[Stored data]
● ● ● ● ● ● ●

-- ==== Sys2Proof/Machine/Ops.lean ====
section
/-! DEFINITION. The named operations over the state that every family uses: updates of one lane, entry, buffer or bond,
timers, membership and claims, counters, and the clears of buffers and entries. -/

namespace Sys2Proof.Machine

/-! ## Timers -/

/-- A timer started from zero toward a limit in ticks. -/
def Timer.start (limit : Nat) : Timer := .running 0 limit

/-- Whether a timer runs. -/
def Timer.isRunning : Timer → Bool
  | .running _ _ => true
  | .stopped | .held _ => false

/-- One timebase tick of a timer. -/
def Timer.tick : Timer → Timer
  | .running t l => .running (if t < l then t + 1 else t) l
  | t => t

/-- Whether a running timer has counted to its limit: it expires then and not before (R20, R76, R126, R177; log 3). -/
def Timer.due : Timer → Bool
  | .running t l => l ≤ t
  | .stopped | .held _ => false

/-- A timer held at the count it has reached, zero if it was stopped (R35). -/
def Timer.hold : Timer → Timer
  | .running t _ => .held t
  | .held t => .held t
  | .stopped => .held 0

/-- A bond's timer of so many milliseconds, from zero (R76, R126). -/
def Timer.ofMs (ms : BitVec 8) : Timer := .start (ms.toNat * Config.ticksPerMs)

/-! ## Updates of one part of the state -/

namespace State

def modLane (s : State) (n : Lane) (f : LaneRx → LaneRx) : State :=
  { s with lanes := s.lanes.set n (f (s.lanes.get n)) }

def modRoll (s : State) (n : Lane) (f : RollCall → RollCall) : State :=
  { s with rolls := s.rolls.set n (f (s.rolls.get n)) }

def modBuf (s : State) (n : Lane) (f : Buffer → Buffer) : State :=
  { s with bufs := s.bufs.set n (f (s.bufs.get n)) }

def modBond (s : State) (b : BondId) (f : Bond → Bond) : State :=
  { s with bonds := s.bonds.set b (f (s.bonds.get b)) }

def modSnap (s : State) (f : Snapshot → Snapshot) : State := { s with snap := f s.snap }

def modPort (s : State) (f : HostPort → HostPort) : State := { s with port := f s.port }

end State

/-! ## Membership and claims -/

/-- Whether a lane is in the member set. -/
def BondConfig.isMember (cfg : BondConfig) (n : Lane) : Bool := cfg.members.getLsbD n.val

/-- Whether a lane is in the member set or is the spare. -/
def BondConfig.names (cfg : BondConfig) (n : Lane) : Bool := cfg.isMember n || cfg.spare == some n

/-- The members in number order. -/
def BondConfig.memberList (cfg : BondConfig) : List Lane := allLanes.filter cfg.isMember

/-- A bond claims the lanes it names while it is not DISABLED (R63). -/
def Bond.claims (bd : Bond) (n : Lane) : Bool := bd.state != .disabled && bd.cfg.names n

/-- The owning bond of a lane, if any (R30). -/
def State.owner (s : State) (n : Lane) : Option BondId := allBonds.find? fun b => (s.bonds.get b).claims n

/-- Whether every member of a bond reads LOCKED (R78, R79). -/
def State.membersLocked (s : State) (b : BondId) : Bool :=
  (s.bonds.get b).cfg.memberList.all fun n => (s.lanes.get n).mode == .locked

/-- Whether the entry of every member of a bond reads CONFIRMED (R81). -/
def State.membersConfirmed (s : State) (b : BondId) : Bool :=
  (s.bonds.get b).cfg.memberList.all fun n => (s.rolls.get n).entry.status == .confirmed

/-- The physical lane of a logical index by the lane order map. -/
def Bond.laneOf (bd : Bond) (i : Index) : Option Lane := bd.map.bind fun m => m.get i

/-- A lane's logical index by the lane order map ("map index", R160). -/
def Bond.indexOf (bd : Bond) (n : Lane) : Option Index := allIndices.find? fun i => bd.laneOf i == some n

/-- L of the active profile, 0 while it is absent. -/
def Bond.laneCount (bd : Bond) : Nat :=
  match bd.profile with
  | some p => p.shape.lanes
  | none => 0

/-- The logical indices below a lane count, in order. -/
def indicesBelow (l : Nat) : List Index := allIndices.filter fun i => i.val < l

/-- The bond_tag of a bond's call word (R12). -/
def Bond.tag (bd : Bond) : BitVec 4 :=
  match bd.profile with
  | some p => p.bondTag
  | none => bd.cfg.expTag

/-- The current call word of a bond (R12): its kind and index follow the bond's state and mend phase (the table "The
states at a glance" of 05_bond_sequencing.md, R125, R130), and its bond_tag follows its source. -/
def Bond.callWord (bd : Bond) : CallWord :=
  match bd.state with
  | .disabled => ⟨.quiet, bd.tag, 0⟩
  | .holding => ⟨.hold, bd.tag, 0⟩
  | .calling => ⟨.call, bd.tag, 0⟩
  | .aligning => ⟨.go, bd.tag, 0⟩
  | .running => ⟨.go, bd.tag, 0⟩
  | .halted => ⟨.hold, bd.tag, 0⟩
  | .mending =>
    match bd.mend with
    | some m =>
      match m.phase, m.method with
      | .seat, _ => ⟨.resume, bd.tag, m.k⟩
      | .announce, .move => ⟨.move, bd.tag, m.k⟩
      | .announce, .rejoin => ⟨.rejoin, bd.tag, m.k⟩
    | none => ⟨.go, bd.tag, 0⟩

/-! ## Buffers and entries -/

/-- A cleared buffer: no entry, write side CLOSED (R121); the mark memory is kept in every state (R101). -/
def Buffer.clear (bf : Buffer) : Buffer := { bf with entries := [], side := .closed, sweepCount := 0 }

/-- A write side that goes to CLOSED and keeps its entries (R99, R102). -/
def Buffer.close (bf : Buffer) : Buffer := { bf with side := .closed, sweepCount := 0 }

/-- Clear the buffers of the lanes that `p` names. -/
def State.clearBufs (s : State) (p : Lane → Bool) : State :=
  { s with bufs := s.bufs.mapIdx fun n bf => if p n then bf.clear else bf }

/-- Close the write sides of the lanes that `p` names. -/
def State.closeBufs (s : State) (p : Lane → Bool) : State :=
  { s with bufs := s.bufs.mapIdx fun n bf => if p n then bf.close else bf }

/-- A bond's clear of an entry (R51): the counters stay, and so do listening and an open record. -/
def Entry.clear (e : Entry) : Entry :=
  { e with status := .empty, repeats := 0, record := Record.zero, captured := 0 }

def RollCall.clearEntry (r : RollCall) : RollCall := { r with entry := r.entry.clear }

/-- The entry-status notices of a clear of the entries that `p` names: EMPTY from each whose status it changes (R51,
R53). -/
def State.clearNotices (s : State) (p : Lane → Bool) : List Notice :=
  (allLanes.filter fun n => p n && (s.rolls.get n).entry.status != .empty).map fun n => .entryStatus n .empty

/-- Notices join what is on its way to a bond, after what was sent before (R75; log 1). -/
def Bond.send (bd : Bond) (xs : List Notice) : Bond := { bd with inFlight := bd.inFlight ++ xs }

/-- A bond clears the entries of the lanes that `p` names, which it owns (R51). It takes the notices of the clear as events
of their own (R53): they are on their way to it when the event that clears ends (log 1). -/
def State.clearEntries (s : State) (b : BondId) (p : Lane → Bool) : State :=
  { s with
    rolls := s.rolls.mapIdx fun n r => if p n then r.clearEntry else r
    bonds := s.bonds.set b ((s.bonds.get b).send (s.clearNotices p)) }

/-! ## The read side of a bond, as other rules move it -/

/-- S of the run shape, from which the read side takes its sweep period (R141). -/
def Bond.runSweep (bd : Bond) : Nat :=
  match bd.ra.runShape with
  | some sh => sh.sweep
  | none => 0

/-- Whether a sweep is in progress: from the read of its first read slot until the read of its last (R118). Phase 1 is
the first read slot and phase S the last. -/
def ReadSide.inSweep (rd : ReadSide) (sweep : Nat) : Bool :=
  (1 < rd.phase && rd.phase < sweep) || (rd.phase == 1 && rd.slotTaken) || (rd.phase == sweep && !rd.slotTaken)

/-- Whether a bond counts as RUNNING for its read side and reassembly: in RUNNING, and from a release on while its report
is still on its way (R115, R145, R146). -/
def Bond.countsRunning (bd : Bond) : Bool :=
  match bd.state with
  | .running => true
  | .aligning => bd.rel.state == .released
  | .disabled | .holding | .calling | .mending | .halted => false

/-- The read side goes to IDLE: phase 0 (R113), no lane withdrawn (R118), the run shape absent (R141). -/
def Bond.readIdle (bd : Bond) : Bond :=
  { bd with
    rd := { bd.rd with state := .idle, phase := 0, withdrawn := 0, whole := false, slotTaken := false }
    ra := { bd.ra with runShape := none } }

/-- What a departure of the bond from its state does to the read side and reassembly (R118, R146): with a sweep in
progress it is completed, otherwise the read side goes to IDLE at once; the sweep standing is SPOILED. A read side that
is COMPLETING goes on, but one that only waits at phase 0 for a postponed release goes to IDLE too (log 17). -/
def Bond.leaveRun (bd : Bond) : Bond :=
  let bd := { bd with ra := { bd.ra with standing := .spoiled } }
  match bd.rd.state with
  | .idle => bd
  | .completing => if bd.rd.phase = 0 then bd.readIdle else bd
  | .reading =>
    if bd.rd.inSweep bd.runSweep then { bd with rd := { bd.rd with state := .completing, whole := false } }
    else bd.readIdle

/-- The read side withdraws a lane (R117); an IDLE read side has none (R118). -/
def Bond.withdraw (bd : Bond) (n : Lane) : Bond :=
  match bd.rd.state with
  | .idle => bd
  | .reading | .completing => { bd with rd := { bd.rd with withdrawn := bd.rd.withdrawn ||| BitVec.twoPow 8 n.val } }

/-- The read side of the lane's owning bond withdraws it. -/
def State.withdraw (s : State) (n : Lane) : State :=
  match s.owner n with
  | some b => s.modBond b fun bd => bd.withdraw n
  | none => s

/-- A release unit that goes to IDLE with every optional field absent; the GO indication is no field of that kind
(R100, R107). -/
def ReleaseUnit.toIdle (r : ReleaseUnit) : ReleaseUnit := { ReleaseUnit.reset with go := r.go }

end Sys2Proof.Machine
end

● ● ● ● ● ● ●

§ Aim of the exercise: Going back over the entries above, copy word for word every line from the one that has "def State.clearBufs (s" on through the one that has "e with status".

§ Task solution:
def State.clearBufs (s : State) (p : Lane → Bool) : State :=
  { s with bufs := s.bufs.mapIdx fun n bf => if p n then bf.clear else bf }

/-- Close the write sides of the lanes that `p` names. -/
def State.closeBufs (s : State) (p : Lane → Bool) : State :=
  { s with bufs := s.bufs.mapIdx fun n bf => if p n then bf.close else bf }

/-- A bond's clear of an entry (R51): the counters stay, and so do listening and an open record. -/
def Entry.clear (e : Entry) : Entry :=
  { e with status := .empty, repeats := 0, record := Record.zero, captured := 0 }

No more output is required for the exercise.